Conditional Tabular GAN - CTGAN

One of the most interesting ideas on the last decades in machine learning is the GAN architecture for generatine model. While GANs have shown remarkable success in generating high-quality images and other continuous data types, tabular data poses unique challenges. Tabular data often contains a mix of discrete and continuous variables, with complex dependencies between them. Traditional GAN architectures struggle to capture these intricacies, leading to poor performance when applied directly to tabular data. CTGAN addresses these challenges by introducing a specialized framework for generating realistic synthetic tabular data.

CTGAN Architecture

The CTGAN model is based on the GAN framework, comprising two main components: a generator and a discriminator.

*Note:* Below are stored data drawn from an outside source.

-- ==== Sys2Proof/Syntax.lean ====
section
/-! DEFINITION. The steps of the D40: one constructor of `Instr` per row of the opcode table. The fields of a
word are kept as the bit fields of spec/03_encoding.md. The 95 rows that name a hardware event or an outside
input have no word and no fields here: what such an event brings with it lies in the state's queue of events
(Machine/Event.lean). Strand and hart words stand first, then the pattern words of R273, then the events. -/

namespace Sys2Proof
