-- ==== Sys2Proof/Machine/Ops.lean ====
section
/-! DEFINITION. The named operations on a strand: the register window (R62 to R65), lookahead landings (R52 to R54),
taking a trap and returning from it (R73 to R75), light handlers (R131), registration pairs (R147), migration (R79 to
R83), retirement, and the frame every strand instruction runs in.
Readings of the spec that this file takes: DEDUCED, log entry 18. -/

namespace Sys2Proof.Machine

/-! ### The window (R63, R65, R73) -/

/-- Physical entry of the first register of frame j (R63). -/
def Regs.frame (c : Regs) (j : Nat) : Nat := 8 * (j % c.cap)

/-- The frame shown as g8 to g15: in a trap window, the one R65 names for SPILL (the oldest resident frame, which is
DEPTH + 2 − CAP when every slot is resident; DEDUCED, log entry 12) and FILL (frame DEPTH − 1, in the slot of DEPTH + CAP − 1). -/
def Regs.upper (c : Regs) : Nat :=
  if c.trap then
    match c.twin with
    | .spill => c.depth + 2 - c.res
    | .fill => c.depth + c.cap - 1
    | .interrupted => c.depth + 1
  else c.depth + 1

/-- Window register g i. -/
def Regs.g (c : Regs) (i : Nat) : Word :=
  if i < 8 then (if c.trap then vget 0 c.tbank i else vget 0 c.rf (c.frame c.depth + i))
  else vget 0 c.rf (c.frame c.upper + (i - 8))

/-- The context with window register g i written. -/
def Ctx.setG (c : Ctx) (i : Nat) (v : Word) : Ctx :=
  if i < 8 then
    (if c.trap then { c with tbank := vset c.tbank i v } else { c with rf := vset c.rf (c.toRegs.frame c.depth + i) v })
  else { c with rf := vset c.rf (c.toRegs.frame c.toRegs.upper + (i - 8)) v }

/-- The link of frame j, by slot. -/
def Regs.link (c : Regs) (j : Nat) : Word := vget 0 c.links (j % c.cap)

/-- The context with the link of frame j set. -/
def Ctx.setLink (c : Ctx) (j : Nat) (v : Word) : Ctx := { c with links := vset c.links (j % c.cap) v }

/-- The context with the eight registers of frame j at 0. -/
def Ctx.clearFrame (c : Ctx) (j : Nat) : Ctx :=
  { c with rf := (List.range 8).foldl (fun r i => vset r (8 * (j % c.cap) + i) 0) c.rf }

/-! ### Fingerprints (R147) -/

/-- CRC-64 with the ECMA-182 polynomial over one byte, most significant bit first. -/
def crc64Byte (crc : Nat) (b : Nat) : Nat :=
  (List.range 8).foldl (fun c _ => if c / 2 ^ 63 = 1 then (c * 2 % 2 ^ 64) ^^^ 0x42F0E1EBA9EA3693 else c * 2 % 2 ^ 64) (crc ^^^ (b * 2 ^ 56))

/-- CRC-64 over bytes. -/
def crc64 (crc : Nat) (bs : List Byte) : Nat := bs.foldl (fun c b => crc64Byte c b.toNat) crc

/-- A retired write folded into both cores' fingerprints: its number and value as bytes (DESIGN CHOICE, log entry 11). -/
def State.foldPair (s : State) (bs : List Byte) : State :=
  match s.my.pair with
  | none => s
  | some p =>
    let f := fun (q : PairRole) => { q with fingerprint := BitVec.ofNat 64 (crc64 q.fingerprint.toNat bs) }
    (s.updMy fun c => { c with pair := some (f p) }).updCtx p.core p.ctx fun c => { c with pair := c.pair.map f }

/-! ### Sending on ports (R128, R138) -/

/-- Words on their way to a FIFO, those that their senders hold among them (R330). -/
def State.wordsComing (s : State) (core dir : Nat) : Nat :=
  ((s.queue ++ s.retries).filter fun e => match e with | .meshPortWordArrival c d _ => c == core && d == dir | _ => false).length

/-- Elements on their way to a channel, those that their senders hold among them (R330). -/
def State.elementsComing (s : State) (core dir ch : Nat) : Nat :=
  ((s.queue ++ s.retries).filter fun e => match e with | .queueElementArrival c d k _ _ => c == core && d == dir && k == ch | _ => false).length

/-- Words of an inbound FIFO that its core's waiting instructions have taken: their places stay theirs until they complete or are given
back (R54, R138). -/
def Core.heldWords (c : Core) (dir : Nat) : Nat := ((List.range 8).filter fun i => listed (c.ctx i).operands (24 + dir)).length

/-- Elements of an inbound channel that its core's waiting instructions have taken. -/
def Core.heldElements (c : Core) (dir ch : Nat) : Nat :=
  ((List.range 8).map fun i => ((List.range 8).filter fun k =>
    vget .plain (c.ctx i).ports k == .queue dir ch && listed (c.ctx i).operands (88 + k)).length).foldl (· + ·) 0

/-- An inbound FIFO has room for one more word beside n others on their way (R138). -/
def Core.fifoRoom (c : Core) (dir n : Nat) : Bool := decide ((vget [] c.fifo dir).length + c.heldWords dir + n < 8)

/-- An inbound channel has room for one more element beside n others on their way (R128). -/
def Core.chanRoom (c : Core) (dir ch n : Nat) : Bool := decide ((vget [] c.chan (dir * 4 + ch)).length + c.heldElements dir ch + n < 4)

/-- A word leaves for the neighbour's inbound FIFO of the direction it comes from; none while that is full, those on
their way counted, or the neighbour is dead or evicted (R138, R151, R330). -/
def State.sendWord (s : State) (core dir : Nat) (v : Word) : Option State :=
  match neighbour core dir with
  | none => none
  | some n =>
    let c := s.core n
    if c.dead || c.evicted || !c.fifoRoom (opposite dir) (s.wordsComing n (opposite dir)) then none
    else some (s.post (.meshPortWordArrival n (opposite dir) v))

/-- An element leaves for the matching inbound channel of the neighbour; none while that holds 4, those on their way
counted (R128). -/
def State.sendElement (s : State) (core dir ch : Nat) (e : Vec × Bool) : Option State :=
  match neighbour core dir with
  | none => none
  | some n =>
    let c := s.core n
    if c.dead || c.evicted || !c.chanRoom (opposite dir) ch (s.elementsComing n (opposite dir) ch) then none
    else some (s.post (.queueElementArrival n (opposite dir) ch e.1 e.2))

  • Generator: The generator is responsible for producing synthetic data that resembles the real data. It takes as input a noise vector sampled from a standard normal distribution and a conditioning vector. The conditioning vector encodes specific values of categorical variables, enabling the generation of samples with particular characteristics. The generator outputs a vector representing a synthetic data sample, which includes both categorical and continuous features.
  • Discriminator: The discriminators role is to distinguish between real and synthetic data samples. It is a binary classifier trained to maximize the likelihood of correctly identifying real data from the generators output. The discriminator receives both real and synthetic data as input and outputs a probability score indicating whether the input is real or fake.

Key Innovations in CTGAN

CTGAN introduces several key innovations that enable it to handle the complexities of tabular data:

  • Conditional Vector and Mode-specific Normalization: This allows the generator to conditionally generate data based on specific categories. This is particularly useful in scenarios where some features are strongly dependent on others. For example, in a dataset with gender and age features, conditioning on gender can help the generator produce age values that are realistic for that gender. Mode-specific normalization is applied to continuous features during training, ensuring that each mode (category) is normalized independently. This prevents the generator from learning spurious correlations between categorical and continuous features.

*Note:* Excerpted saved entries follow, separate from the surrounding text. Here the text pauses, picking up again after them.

-- ==== Sys2Proof/Machine/LoadStore.lean ====
section
/-! DEFINITION. Scalar loads and stores, ordering accesses, full bits and BMOV (R102 to R111, R301 to R303).
Readings of the spec that this file takes: DEDUCED, log entry 15. -/

namespace Sys2Proof.Machine

/-! ### Shapes -/

/-- A memory access folded into a pair's fingerprint: address, length and data; a load folds its address (R147). -/
def noteAccess (p : Word) (off : Int) (n : Nat) (bs : List Byte) : M Unit :=
  change fun s => s.foldPair (leBytes 8 (p + wordI off).toNat ++ leBytes 2 n ++ bs)

/-- A loaded value extended to 64 bits. -/
def extend (signExtended : Bool) (bs : List Byte) : Word := if signExtended then sext (leNat bs) (8 * bs.length) else word (leNat bs)

/-- The I-form load (R102). -/
def loadImm (n : Nat) (signExtended : Bool) (i : BitVec 14) (a d : BitVec 5) : M Next := do
  ports [d]
  let p ← base a
  let bs ← load p i.toInt n
  noteAccess p i.toInt n []
  dst d (extend signExtended bs)
  pure .seq

/-- The I-form store (R102). -/
def storeImm (n : Nat) (i : BitVec 14) (a d : BitVec 5) : M Next := do
  ports [d]
  let p ← base a
  let v ← src d
  store p i.toInt (leBytes n v.toNat)
  noteAccess p i.toInt n (leBytes n v.toNat)
  pure .seq

/-- Size and extension of f5[2:0] of LDSTR (R56). -/
def loadSize (z : Nat) : Nat × Bool :=
  match z with
  | 0 => (1, true)
  | 1 => (2, true)
  | 2 => (4, true)
  | 3 => (8, true)
  | 4 => (1, false)
  | 5 => (2, false)
  | _ => (4, false)

/-- Bytes performed at once, past any pair log: the pair has compared before (R147). -/
def performBytes (plain : Bool) (es : List Extent) (bs : List Byte) : M Unit :=
  change fun s => (es.foldl (fun (p : State × List Byte) e => (p.1.performWrite (s.who.overExts es) plain e (p.2.take e.len), p.2.drop e.len)) (s, bs)).1

/-- An acquire load (R105, R206): checked as a read and a write, no record, then the acquire. -/
def loadAcquire (n : Nat) (sc : BitVec 3) (b a d : BitVec 5) : M Next := do
  ports [b, d]
  let p ← base a
  let x ← src b
  aligned p x.toInt n false
  let es ← check { read := true, sync := true, phase := n == 8, scope := some sc.toNat } [(p, x.toInt, n)]
  let bs ← readExts false es
  acquire sc.toNat
  dst d (extend true bs.flatten)
  pure .seq

/-- A release store (R105, R206): the release, then the store. -/
def storeRelease (n : Nat) (sc : BitVec 3) (b a d : BitVec 5) : M Next := do
  ports [b, d]
  let p ← base a
  let (x, v) ← src2 b d
  aligned p x.toInt n true
  let es ← check { write := true, sync := true, scope := some sc.toNat } [(p, x.toInt, n)]
  release sc.toNat
  performBytes false es.flatten (leBytes n v.toNat)
  pure .seq

/-- A read by the read-only path (R107): no record, no check, no fill. -/
def loadReadOnly (n : Nat) (b a d : BitVec 5) : M Next := do
  ports [b, d]
  let p ← base a
  let x ← src b
  let es ← check { read := true } [(p, x.toInt, n)]
  consume es.flatten
  let got ← remoteReads es.flatten
  let s ← get
  dst d (extend true (s.overlay got es.flatten (s.seenBytes es.flatten)))
  pure .seq

/-! ### Sequentially consistent operations (R106, R301 to R303) -/

/-- Announce an operation in the open window; one per core and window. -/
def announce (o : ScOp) : M Unit := do
  let s ← get
  if s.myCore.announced then stall
  else
    let t := { s with scOps := s.scOps ++ [o] }
    stop (.stallKeep ((t.updMyCore fun c => { c with announced := true }).updMy fun c => { c with wait := .sc none }))

/-- The operation's result, when it has come; none before the operation has been announced. -/
def scResult : M (Option Word) := do
  let s ← get
  match s.my.wait with
  | .sc (some v) =>
    change fun s => s.updMy fun c => { c with wait := .none }
    pure (some v)
  | .sc none => stall
  | _ => pure none

/-! ### Full bits (R108, R134) -/

/-- The addressed word of the agent's own local store, once its full bit is 1 (R108). -/
def fullWord (b a : BitVec 5) : M (List Extent) := do
  let p ← base a
  let x ← src b
  let s ← get
  require (bitsAt p 62 2 == 1 && coreAt (bitsAt p 56 6) (bitsAt p 51 5) == s.me.1) cAddress 2 p
  aligned p x.toInt 8 false
  let es ← check { read := true } [(p, x.toInt, 8)]
  let t ← get
  if (es.flatten.flatMap fun e => wordsTouched e.key e.len).all fun w => t.full.contains w then pure es.flatten else stall

/-! ### BMOV (R110, R111) -/

/-- One byte of a BMOV and the three registers moved on. -/
def bmovByte (b a d : BitVec 5) : M Unit := do
  let p ← peek a
  let q ← peek d
  let n ← peek b
  formOk p 1 false
  formOk q 1 true
  let es ← check { read := true, plain := true } [(p, 0, 1)]
  let fs ← check { write := true, plain := true } [(q, 0, 1)]
  let bs ← readExts true es
  performBytes true fs.flatten bs.flatten
  dst a (p + 1)
  dst d (q + 1)
  dst b (n - 1)
  -- the byte's accesses are complete
  change fun s => (s.countTouched s.me.1 s.me.2).updMy fun c => { c with wait := .none, midway := true }

/-- Up to k bytes of a BMOV in order; a stop after the first byte keeps the progress made (R78, R111). The answer
says whether the work is done. -/
def bmovBytes (b a d : BitVec 5) : Nat → Bool → M Bool
  | 0, _ => do
    let n ← peek b
    pure (n == 0)
  | k + 1, begun => fun s =>
    match peek b s with
    | .error x => .error x
    | .ok (n, _) =>
      if n = 0 then .ok (true, s)
      else
        match bmovByte b a d s with
        | .ok (_, t) => bmovBytes b a d k true t
        | .error x =>
          if !begun then .error x
          else
            match x with
            | .trap t found => .error (.trapKeep t (found.foldl (fun s f => s.keepFinding s.me.1 s.me.2 f) s))
            | .stall => .error (.stallKeep s)
            | x => .error x

/-! ### The I forms (R102) -/

/-- LD.B (R102). -/
def execLdB (i : BitVec 14) (a : BitVec 5) (d : BitVec 5) (s : State) : Host.Outcome State Fault Refusal :=
  runInstr (.ldB i a d) (loadImm 1 true i a d) s

/-- LD.H (R102). -/
def execLdH (i : BitVec 14) (a : BitVec 5) (d : BitVec 5) (s : State) : Host.Outcome State Fault Refusal :=
  runInstr (.ldH i a d) (loadImm 2 true i a d) s

/-- LD.W (R102). -/
def execLdW (i : BitVec 14) (a : BitVec 5) (d : BitVec 5) (s : State) : Host.Outcome State Fault Refusal :=
  runInstr (.ldW i a d) (loadImm 4 true i a d) s

/-- LD.D (R102). -/
def execLdD (i : BitVec 14) (a : BitVec 5) (d : BitVec 5) (s : State) : Host.Outcome State Fault Refusal :=
  runInstr (.ldD i a d) (loadImm 8 true i a d) s

/-- LDN.B (R102). -/
def execLdnB (i : BitVec 14) (a : BitVec 5) (d : BitVec 5) (s : State) : Host.Outcome State Fault Refusal :=
  runInstr (.ldnB i a d) (loadImm 1 false i a d) s

/-- LDN.H (R102). -/
def execLdnH (i : BitVec 14) (a : BitVec 5) (d : BitVec 5) (s : State) : Host.Outcome State Fault Refusal :=
  runInstr (.ldnH i a d) (loadImm 2 false i a d) s

/-- LDN.W (R102). -/
def execLdnW (i : BitVec 14) (a : BitVec 5) (d : BitVec 5) (s : State) : Host.Outcome State Fault Refusal :=
  runInstr (.ldnW i a d) (loadImm 4 false i a d) s

/-- ST.B (R102). -/
def execStB (i : BitVec 14) (a : BitVec 5) (d : BitVec 5) (s : State) : Host.Outcome State Fault Refusal :=
  runInstr (.stB i a d) (storeImm 1 i a d) s

/-- ST.H (R102). -/
def execStH (i : BitVec 14) (a : BitVec 5) (d : BitVec 5) (s : State) : Host.Outcome State Fault Refusal :=
  runInstr (.stH i a d) (storeImm 2 i a d) s

/-- ST.W (R102). -/
def execStW (i : BitVec 14) (a : BitVec 5) (d : BitVec 5) (s : State) : Host.Outcome State Fault Refusal :=
  runInstr (.stW i a d) (storeImm 4 i a d) s

/-- ST.D (R102). -/
def execStD (i : BitVec 14) (a : BitVec 5) (d : BitVec 5) (s : State) : Host.Outcome State Fault Refusal :=
  runInstr (.stD i a d) (storeImm 8 i a d) s

/-! ### The register forms (R103) -/

/-- LDSTR load: the d write prevails over the base update (R47, R103). -/
def execLdstrLoad (p : BitVec 1) (z : BitVec 3) (la : BitVec 4) (b : BitVec 5) (a : BitVec 5) (d : BitVec 5) (s : State) : Host.Outcome State Fault Refusal :=
  runInstr (.ldstrLoad p z la b a d) (do
    ports [b, d]
    let n := (loadSize z.toNat).1
    let q ← base a
    let x ← src b
    let off := if p = 1#1 then 0 else x.toInt
    if p = 1#1 then checkBlock q n false
    let bs ← load q off n
    noteAccess q off n []
    if p = 1#1 then postInc la a q n
    dstLa la d (extend (loadSize z.toNat).2 bs)
    pure .seq) s

/-- LDSTR store (R103). A data port that is empty makes the store wait before its address is checked (DESIGN CHOICE, log entry 15). -/
def execLdstrStore (p : BitVec 1) (z : BitVec 2) (la : BitVec 4) (b : BitVec 5) (a : BitVec 5) (d : BitVec 5) (s : State) : Host.Outcome State Fault Refusal :=
  runInstr (.ldstrStore p z la b a d) (do
    ports [b, d]
    let n := 2 ^ z.toNat
    let q ← base a
    let (x, v) ← src2 b d
    let off := if p = 1#1 then 0 else x.toInt
    if p = 1#1 then checkBlock q n true
    store q off (leBytes n v.toNat)
    noteAccess q off n (leBytes n v.toNat)
    if p = 1#1 then postInc la a q n
    pure .seq) s

/-! ### MEMX (R105 to R110) -/

/-- LD.ACQ.W (R105). -/
def execLdAcqW (s : BitVec 3) (b : BitVec 5) (a : BitVec 5) (d : BitVec 5) (t : State) : Host.Outcome State Fault Refusal :=
  runInstr (.ldAcqW s b a d) (loadAcquire 4 s b a d) t

/-- LD.ACQ.D (R105). -/
def execLdAcqD (s : BitVec 3) (b : BitVec 5) (a : BitVec 5) (d : BitVec 5) (t : State) : Host.Outcome State Fault Refusal :=
  runInstr (.ldAcqD s b a d) (loadAcquire 8 s b a d) t

/-- ST.REL.W (R105). -/
def execStRelW (s : BitVec 3) (b : BitVec 5) (a : BitVec 5) (d : BitVec 5) (t : State) : Host.Outcome State Fault Refusal :=
  runInstr (.stRelW s b a d) (storeRelease 4 s b a d) t

/-- ST.REL.D (R105). -/
def execStRelD (s : BitVec 3) (b : BitVec 5) (a : BitVec 5) (d : BitVec 5) (t : State) : Host.Outcome State Fault Refusal :=
  runInstr (.stRelD s b a d) (storeRelease 8 s b a d) t

/-- LD.SC: a release at package scope, announced, performed at home, then an acquire (R106, R303). -/
def execLdSc (b : BitVec 5) (a : BitVec 5) (d : BitVec 5) (s : State) : Host.Outcome State Fault Refusal :=
  runInstr (.ldSc b a d) (do
    ports [b, d]
    match ← scResult with
    | some v =>
      acquire 4
      dst d v
      pure .seq
    | none =>
      let p ← base a
      let x ← src b
      aligned p x.toInt 8 false
      let es ← check { read := true, sync := true, scope := some 6 } [(p, x.toInt, 8)]
      consume es.flatten
      release 4
      let s ← get
      announce ⟨s.me.1, s.me.2, s.windowsClosed, (es.flatten.map Extent.key).headD 0, 0, 0, true, 0, 0⟩
      pure .seq) s

/-- ST.SC: complete at the close of its window; the home performs the write later (R106, R302, R303). -/
def execStSc (b : BitVec 5) (a : BitVec 5) (d : BitVec 5) (s : State) : Host.Outcome State Fault Refusal :=
  runInstr (.stSc b a d) (do
    ports [b, d]
    match ← scResult with
    | some _ =>
      acquire 4
      pure .seq
    | none =>
      let p ← base a
      let (x, v) ← src2 b d
      aligned p x.toInt 8 true
      let es ← check { write := true, sync := true, scope := some 6 } [(p, x.toInt, 8)]
      release 4
      let s ← get
      announce ⟨s.me.1, s.me.2, s.windowsClosed, (es.flatten.map Extent.key).headD 0, 1, 0, true, v, 0⟩
      pure .seq) s

/-- LDRO.W (R107). -/
def execLdroW (b : BitVec 5) (a : BitVec 5) (d : BitVec 5) (s : State) : Host.Outcome State Fault Refusal :=
  runInstr (.ldroW b a d) (loadReadOnly 4 b a d) s

/-- LDRO.D (R107). -/
def execLdroD (b : BitVec 5) (a : BitVec 5) (d : BitVec 5) (s : State) : Host.Outcome State Fault Refusal :=
  runInstr (.ldroD b a d) (loadReadOnly 8 b a d) s

/-- LDF: the word read and its full bit cleared as one step (R108). -/
def execLdf (b : BitVec 5) (a : BitVec 5) (d : BitVec 5) (s : State) : Host.Outcome State Fault Refusal :=
  runInstr (.ldf b a d) (do
    ports [b, d]
    let es ← fullWord b a
    consume es
    let s ← get
    let bs := s.seenBytes es
    let ws := es.flatMap fun e => wordsTouched e.key e.len
    change fun s => { s with full := s.full.filter fun w => !ws.contains w }
    dst d (word (leNat bs))
    pure .seq) s

/-- A field can be read without a fault: it is no port, or one of a bound live neighbour (R138, R151). -/
def State.readableField (s : State) (b : BitVec 5) : Bool :=
  match portDir b with
  | none => true
  | some dir =>
    match neighbour s.me.1 dir with
    | none => false
    | some n => s.bound n s.space.tenant && !(s.core n).dead

/-- PRE: what would not fault is fetched, one 4 KiB region after another; nothing else happens, and a length that cannot be read
fetches nothing (R109). -/
def execPre (b : BitVec 5) (a : BitVec 5) (s : State) : Host.Outcome State Fault Refusal :=
  runInstr (.pre b a) (do
    let p ← base a
    let s ← get
    let n ← if s.readableField b then src b else pure 0
    change fun s => s.prefetch p n.toNat
    pure .seq) s

/-- BMOV: up to 16 bytes a step; while work remains the PC stays (R110, R111). -/
def execBmov (b : BitVec 5) (a : BitVec 5) (d : BitVec 5) (s : State) : Host.Outcome State Fault Refusal :=
  runInstr (.bmov b a d) (do
    if ← bmovBytes b a d 16 false then pure .seq
    else
      let s ← get
      stop (.done s)) s

end Sys2Proof.Machine
end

  • Training by Sampling: To address the imbalance in categorical data, CTGAN uses a sampling strategy where the generator focuses on underrepresented categories during training. This ensures that the generator learns to produce realistic samples across all categories, not just the majority ones.

  • Logistic Loss for the Generator: The generators loss function is modified to include a logistic loss term. This encourages the generator to produce samples that are close to the decision boundary of the discriminator, promoting diversity in the generated samples. The inclusion of this term helps the generator avoid mode collapse, a common issue in GANs where the generator produces a limited variety of samples.

  • Training Process. The training process for CTGAN follows the standard GAN training procedure.

  • Preprocessing: The data is preprocessed to convert categorical variables into one-hot encoded vectors. Continuous variables are normalized using mode-specific normalization. The data is then split into real samples and conditional vectors.